/-- Settles O48: the walk from R0 ends at the first zero cell, and a flush follows it. -/
theorem putspWritesPackedUntilZeroCell : Obligations.PutspWritesPackedUntilZeroCell := by
  intro s n hn nonzero zero
  refine ⟨_, congrArg Host.Outcome.next (putspFrom_of_zero_cell hn nonzero zero), ?_,
    rfl, rfl, rfl, rfl, fun _ => rfl, rfl, rfl, fun _ => rfl⟩
  simp only [State.setService_outTrace, State.emit_outTrace, putspCell, lowByte_eq_setWidth, highByte_eq_setWidth,
    List.append_assoc]
  rfl

/-! ### PUTS and PUTSP with no zero cell -/

/-- A walk of the whole memory with no zero cell comes back to its start and has written something for every cell. -/
theorem walkString_of_no_zero {cell : Word → List OutEvent} (writes : ∀ w, 1 ≤ (cell w).length) {m : Memory}
    (full : ∀ a, m.read a ≠ 0x0000#16) (a : Word) :
    ∃ es, walkString cell m Config.memWords a = (es, some a) ∧ Config.memWords ≤ es.length := by
  have around : a + BitVec.ofNat 16 Config.memWords = a := BitVec.add_zero a
  refine ⟨_, (walkString_open cell m Config.memWords a fun _ _ => full _).trans (by rw [around]), ?_⟩
  rw [List.length_flatMap]
  calc Config.memWords = ((List.range Config.memWords).map fun j => (cell (m.read (a + BitVec.ofNat 16 j))).length).length := by
        rw [List.length_map, List.length_range]
    _ ≤ _ := List.length_le_sum_of_one_le _ fun l hl => by
        obtain ⟨j, -, rfl⟩ := List.mem_map.1 hl
        exact writes _

theorem putsFrom_of_no_zero {s : State} (full : ∀ a, s.readMem a ≠ 0x0000#16) (a : Word) :
    ∃ es, putsFrom a s = (s.emit es).setService (some (.puts a)) ∧ Config.memWords ≤ es.length := by
  obtain ⟨es, hwalk, hlength⟩ := walkString_of_no_zero (cell := putsCell) (fun _ => Nat.le_refl 1) full a
  exact ⟨es, by rw [putsFrom, hwalk]; rfl, hlength⟩

theorem putspFrom_of_no_zero {s : State} (full : ∀ a, s.readMem a ≠ 0x0000#16) (a : Word) :
    ∃ es, putspFrom a s = (s.emit es).setService (some (.putsp a)) ∧ Config.memWords ≤ es.length := by
  obtain ⟨es, hwalk, hlength⟩ := walkString_of_no_zero (cell := putspCell) (fun _ => Nat.le_succ 1) full a
  exact ⟨es, by rw [putspFrom, hwalk]; simp, hlength⟩

/-- A step within an endless string service writes on and stays in it. -/
theorem step_of_no_zero {s : State} {a : Word} (hrun : s.running = true) (full : ∀ a, s.readMem a ≠ 0x0000#16)
    (hs : s.service = some (.puts a) ∨ s.service = some (.putsp a)) :
    ∃ es, step s = .next (s.emit es) ∧ Config.memWords ≤ es.length := by
  rcases hs with hs | hs
  · obtain ⟨es, hputs, hlength⟩ := putsFrom_of_no_zero full a
    exact ⟨es, by rw [step_of_service hrun hs, resumeService, hputs, State.setService_self (s := s.emit es) hs], hlength⟩
  · obtain ⟨es, hputsp, hlength⟩ := putspFrom_of_no_zero full a
    exact ⟨es, by rw [step_of_service hrun hs, resumeService, hputsp, State.setService_self (s := s.emit es) hs], hlength⟩

theorem run_of_no_zero {s : State} {a : Word} (hrun : s.running = true) (full : ∀ a, s.readMem a ≠ 0x0000#16)
    (hs : s.service = some (.puts a) ∨ s.service = some (.putsp a)) (n : Nat) :
    ∃ es, core.run n s = .next (s.emit es) ∧ Config.memWords * n ≤ es.length := by
  induction n generalizing s with
  | zero => exact ⟨[], by simp [State.emit], Nat.zero_le _⟩
  | succ n ih =>
    obtain ⟨es, hstep, hlength⟩ := step_of_no_zero hrun full hs
    obtain ⟨es', hrest, hlength'⟩ := ih (s := s.emit es) hrun full hs
    refine ⟨es ++ es', ?_, ?_⟩
    · rw [run_succ_of_next n hstep, hrest]
      simp [State.emit]
    · rw [List.length_append, Nat.mul_succ]
      omega

/-- Settles O52: each step of the walk emits and changes nothing else, so `n` of them do. -/
theorem stringServiceWithoutTerminatorNeverEnds : Obligations.StringServiceWithoutTerminatorNeverEnds := by
  intro s hrun full
  obtain ⟨es, hputs, -⟩ := putsFrom_of_no_zero full (s.reg Config.ioReg)
  obtain ⟨es', hputsp, -⟩ := putspFrom_of_no_zero full (s.reg Config.ioReg)
  refine ⟨⟨_, congrArg Host.Outcome.next hputs, rfl⟩, ⟨_, congrArg Host.Outcome.next hputsp, rfl⟩, fun a hs n => ?_⟩
  obtain ⟨written, hrunN, hlength⟩ := run_of_no_zero hrun full hs n
  refine ⟨_, hrunN, hrun, rfl, rfl, ?_⟩
  rw [State.emit_outTrace, List.length_append]
  exact Nat.add_le_add_left hlength _

end Sys2Proof.Machine
end

section
/-! PROOFS. The instructions one by one (spec/41_operate.md to spec/44_control.md, spec/46_reserved.md): the shared effect of
each, and the arithmetic of its value. -/

namespace Sys2Proof.Machine

/-! ### Exact sums -/

/-- A word plus an extended field is the exact sum modulo 2^16 (R33, R85). -/
theorem toNat_add_sext {n : Nat} (hn : n ≤ 16) (a : Word) (v : BitVec n) :
    ((a + sext v).toNat : Int) = (a.toNat + v.toInt) % 65536 := by
  have value : ((sext v).toNat : Int) % 65536 = v.toInt % 65536 := by
    rw [← toInt_sext hn v, BitVec.toInt_eq_toNat_cond]
    omega
  rw [BitVec.toNat_add]
  omega

/-- Settles O11: the three sums are `toNat_add_sext`; the indirect address is its definition. -/
theorem effectiveAddressesWrap : Obligations.EffectiveAddressesWrap := fun s =>
  ⟨fun off9 => toNat_add_sext (by decide) s.pc off9, fun off11 => toNat_add_sext (by decide) s.pc off11,
    fun baseR off6 => toNat_add_sext (by decide) (s.reg baseR) off6, fun _ => rfl⟩

/-! ### Operate -/

/-- Settles O26: ADD writes the sum of the words. -/
theorem addWritesSumModulo : Obligations.AddWritesSumModulo := fun s dr sr1 =>
  ⟨fun sr2 => ⟨s.reg sr1 + s.reg sr2, writesResult_writeResult s dr _, BitVec.toNat_add _ _⟩,
    fun imm5 => ⟨s.reg sr1 + sext imm5, writesResult_writeResult s dr _, toNat_add_sext (by decide) _ imm5⟩⟩

/-- The bits of an extended field: its own, and its sign above them (R55). -/
theorem getLsbD_sext {n : Nat} (v : BitVec n) {k : Nat} (hk : k < 16) :
    (sext v).getLsbD k = if k < n then v.getLsbD k else v.msb := by
  rw [sext_eq_signExtend, BitVec.getLsbD_signExtend, decide_eq_true hk, Bool.true_and]

/-- Settles O27: AND writes the words' AND; above bit 15 both sides are 0. -/
theorem andWritesBitwiseAnd : Obligations.AndWritesBitwiseAnd := by
  refine fun s dr sr1 =>
    ⟨fun sr2 => ⟨s.reg sr1 &&& s.reg sr2, writesResult_writeResult s dr _, fun _ => BitVec.getLsbD_and⟩, fun imm5 =>
      ⟨s.reg sr1 &&& sext imm5, writesResult_writeResult s dr _, fun k => ?_⟩⟩
  rw [BitVec.getLsbD_and]
  by_cases hk : k < 16
  · rw [getLsbD_sext imm5 hk]
  · rw [BitVec.getLsbD_of_ge (s.reg sr1) k (Nat.le_of_not_lt hk), Bool.false_and, Bool.false_and]

/-- Settles O28: NOT writes the word's complement. -/
theorem notInvertsEveryBit : Obligations.NotInvertsEveryBit := by
  refine fun s dr sr1 => ⟨~~~ s.reg sr1, writesResult_writeResult s dr _, fun k hk => ?_⟩
  rw [BitVec.getLsbD_not, decide_eq_true hk, Bool.true_and]

/-! ### Loads and stores -/

/-- Settles O29: LD writes the word at its address. -/
theorem ldLoadsPcRelative : Obligations.LdLoadsPcRelative := fun s dr _ => writesResult_writeResult s dr _

/-- Settles O30: LDI writes the word at the address that its pointer cell holds. -/
theorem ldiLoadsThroughPointer : Obligations.LdiLoadsThroughPointer := fun s dr _ => writesResult_writeResult s dr _

/-- Settles O31: LDR writes the word at its address, computed before DR is written. -/
theorem ldrLoadsBasePlusOffset : Obligations.LdrLoadsBasePlusOffset := fun s dr _ _ => writesResult_writeResult s dr _

/-- Settles O32: LEA writes its address. -/
theorem leaWritesAddress : Obligations.LeaWritesAddress := fun s dr _ => writesResult_writeResult s dr _

/-- Settles O33: ST writes the cell at its address. -/
theorem stStoresPcRelative : Obligations.StStoresPcRelative := fun s _ _ => writesCell_writeMem s _ _

/-- Settles O34: STI writes the cell that its pointer cell names. -/
theorem stiStoresThroughPointer : Obligations.StiStoresThroughPointer := fun s _ _ => writesCell_writeMem s _ _

/-- Settles O35: STR writes the cell at its address. -/
theorem strStoresBasePlusOffset : Obligations.StrStoresBasePlusOffset := fun s _ _ _ => writesCell_writeMem s _ _

/-- ST, STI and STR write the register's value to the address they compute, and nothing else. -/
theorem exec_of_stores {i : Instr} {s : State} {sr : RegNum} {a : Word} (hsr : storedReg i = some sr)
    (ha : storeAddr s i = some a) : exec i s = .next (s.writeMem a (s.reg sr)) := by
  cases i with
  | st | sti | str =>
    cases hsr
    cases ha
    rfl
  | _ => cases hsr

/-- Settles O12: the fetch after a store to PC reads the cell written. -/
theorem storeIsSeenByNextFetch : Obligations.StoreIsSeenByNextFetch := fun _ s _ hsr ha =>
  ⟨_, exec_of_stores hsr ha, State.readMem_writeMem_self s s.pc _⟩

/-! ### Control -/

/-- BR goes to its target where COND meets the mask and stays at the incremented PC where not (R110). -/
theorem transfers_br (s : State) (mask : BitVec 3) (off9 : BitVec 9) :
    Transfers (exec (.br mask off9) s) s (if branchTaken s.cond mask then s.pc + sext off9 else s.pc) none := by
  change Transfers (execBr mask off9 s) s _ none
  unfold execBr
  split
  · exact transfers_setPc s _
  · exact transfers_stay s

theorem branchTaken_iff (cond mask : BitVec 3) : branchTaken cond mask = true ↔ cond &&& mask ≠ 0#3 := bne_iff_ne

/-- Settles O36: `transfers_br`, with the test written out. -/
theorem brBranchesIfCondMeetsMask : Obligations.BrBranchesIfCondMeetsMask := fun s mask off9 => by
  simpa only [branchTaken_iff] using transfers_br s mask off9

**PROBLEM TO WORK ON**
Find where the line with "intro s n hn nonzero zero" sits in the material above, then copy exactly from it through the line with "Word → List". Add no other line.

**EXERCISE RESULT**
  intro s n hn nonzero zero
  refine ⟨_, congrArg Host.Outcome.next (putspFrom_of_zero_cell hn nonzero zero), ?_,
    rfl, rfl, rfl, rfl, fun _ => rfl, rfl, rfl, fun _ => rfl⟩
  simp only [State.setService_outTrace, State.emit_outTrace, putspCell, lowByte_eq_setWidth, highByte_eq_setWidth,
    List.append_assoc]
  rfl

/-! ### PUTS and PUTSP with no zero cell -/

/-- A walk of the whole memory with no zero cell comes back to its start and has written something for every cell. -/
theorem walkString_of_no_zero {cell : Word → List OutEvent} (writes : ∀ w, 1 ≤ (cell w).length) {m : Memory}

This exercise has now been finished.